CS194-26 Project #6
Image Warping & Mosaicing

OVERVIEW

In this project we warp the perspective of various images by using linear algebra techniques to calculate a homography matrix. We start with some photographs and manually choose correspondence points between the two images. With this method, we are able to blend the images together to form a mosaic.


IMAGE RECTIFICATION

In this part, we warp the persepctive of various photos to a frontal-parallel plane. I chose 4 points that I wanted to be warped into a rectangular shape. I calculate H, the homography matrix by modeling it after the linear equation below:


Here are some examples of the warped photos, taken in various settings.

Before warp
After warp + crop
Before warp
After warp + crop

As you can see, the post-warp photos look like they were taken from eye-level, right in front of the object! (The resulting photo is not perfect because the points were selected by hand.)

IMAGE MOSAIC

Using the techniques explored above, we can extend this concept to create something really cool - a panorama! We are able to take multiple photos of the same setting taken from different perspectives, and blend them together to get a larger view of the scene as a whole.

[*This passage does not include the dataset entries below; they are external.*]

/-- Whether a line is of a journey's pool memory: a page of its tables lies over it (R331, R336). -/
def Journey.holdsLine (j : Journey) (line : Nat) : Bool :=
  j.tables.any fun t => t.entries.any fun e =>
    !e.window && e.target.toNat ≤ 128 * line && 128 * line < e.target.toNat + 2 ^ pageShift e.size

/-- Whether a run of pool memory holds a frame whose shootdown has not completed: the Innkeeper does not reuse it yet (R342). -/
def State.framePending (s : State) (pa len : Nat) : Bool :=
  s.journeys.any fun j => j.unmapped.any fun f => f.1 < pa + len && pa < f.1 + f.2

/-- The other journeys of the focused journey's room, whose pages may lie over the same frames. -/
def State.frameMates (s : State) : List Journey := s.journeys.filter fun k => k.room == s.j.room && k.num != s.j.num

/-- The hit of one page size: the current descriptor before the old one (R339). -/
def Table.probe (t : Table) (v : Nat) : Option Pte :=
  match t.cur.probe false v with
  | some e => some e
  | none => t.old.probe true v

/-- The walk of a journey's four tables: the hit of the smallest size is used (R339). -/
def Journey.walk (j : Journey) (va : Nat) : Option Pte :=
  ([0, 1, 2, 3].filterMap fun i =>
    (j.tables[i]?).bind fun t => t.probe (va % 2 ^ 57 / 2 ^ pageShift (BitVec.ofNat 2 i))).head?

/-- Rights that an access needs (R343). -/
structure Need where
  r : Bool := false
  w : Bool := false
  x : Bool := false
deriving DecidableEq, Repr

def needR : Need := { r := true }
def needW : Need := { w := true }
def needRW : Need := { r := true, w := true }
def needX : Need := { x := true }

/-- A translation's result: a pool address, a place in an export, or a failure's code (R347). -/
inductive Xlat where
  | pool (pa : Nat)
  | peer (window : Nat) (off : Nat)
  | fail (code : Nat)
deriving DecidableEq, Repr

/-- Whether a run of pool bytes lies wholly within one extent (R334). -/
def Room.holds (r : Room) (pa len : Nat) : Bool := r.extents.any fun e => e.base ≤ pa && pa + len ≤ e.base + e.len

/-- Judges an entry for an access: rights, extents, windows (R334, R343, R349). -/
def judge (j : Journey) (r : Option Room) (e : Pte) (n : Need) (va : Nat) : Xlat :=
  let sh := pageShift e.size
  if (n.r && !e.r) || (n.w && !e.w) || (n.x && !e.x) then .fail 0x14
  else if e.window then
    let i := e.target.toNat % 2 ^ 16
    if j.windows.any fun w => w.idx == i then .peer i (e.target.toNat / 2 ^ 16 * 2 ^ 16 + va % 2 ^ sh) else .fail 0x17
  else if (match r with | some m => m.holds e.target.toNat (2 ^ sh) | none => false) then
    .pool (e.target.toNat + va % 2 ^ sh)
  else .fail 0x16

/-- Translation without caches, as the Innkeeper probes it. -/
def State.walkOf (s : State) (j : Journey) (n : Need) (va : Word64) : Xlat :=
  if va.toNat / 2 ^ 57 != 0 then .fail 0x15 else
    match j.walk va.toNat with
    | some e => judge j (s.room? j.room) e n va.toNat
    | none => .fail 0x13

def PageReg.pte (p : PageReg) : Pte := ⟨p.vpn, p.size, p.r, p.w, p.x, p.window, p.target⟩
def PageReg.covers (p : PageReg) (va : Nat) : Bool := va / 2 ^ pageShift p.size == p.vpn

/-- Where an address leads through a translation that the focused journey holds. -/
def State.reach (s : State) (p : PageReg) (n : Need) (va : Word64) : Xlat := judge s.j (s.room? s.j.room) p.pte n va.toNat

/-- Whether a held translation serves an access: it is of the journey's present context, covers the address and grants the access. -/
def State.serves (s : State) (n : Need) (va : Word64) (p : PageReg) : Bool :=
  p.tag.toNat == s.j.tag.toNat && p.covers va.toNat && (match s.reach p n va with | .fail _ => false | _ => true)

/-- Generation of the tables of the focused journey's room (R177). -/
def State.tableGen (s : State) : Nat :=
  match s.room? s.j.room with
  | some r => r.tableGen
  | none => 0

Here we have two photos taken from slightly different angles. We compute the homography matrix and warp the left image to match the perspective of the right:

Then, we can blend them together. There are various methods one can use. The linear averaging is definitely the simplest method, but you can see the slight seam between the two blended images. It is interesting to note that the more correspondences you select, the sharper the result is, and any blurriness decreases as you got closer to the part of the image where the correspondence points were selected from. This makes sense, as that are of the photo will have the most accurate transformation.

Linear averaging

Another example, this time of London. We want to merge these two photos:

We warp and blend to form a mosaic.

1st photo is warped to the 2nd photo's perspective

Linear averaging

Here we merge together two photos of a set of cards:

Again, we warp and blend to form a mosaic.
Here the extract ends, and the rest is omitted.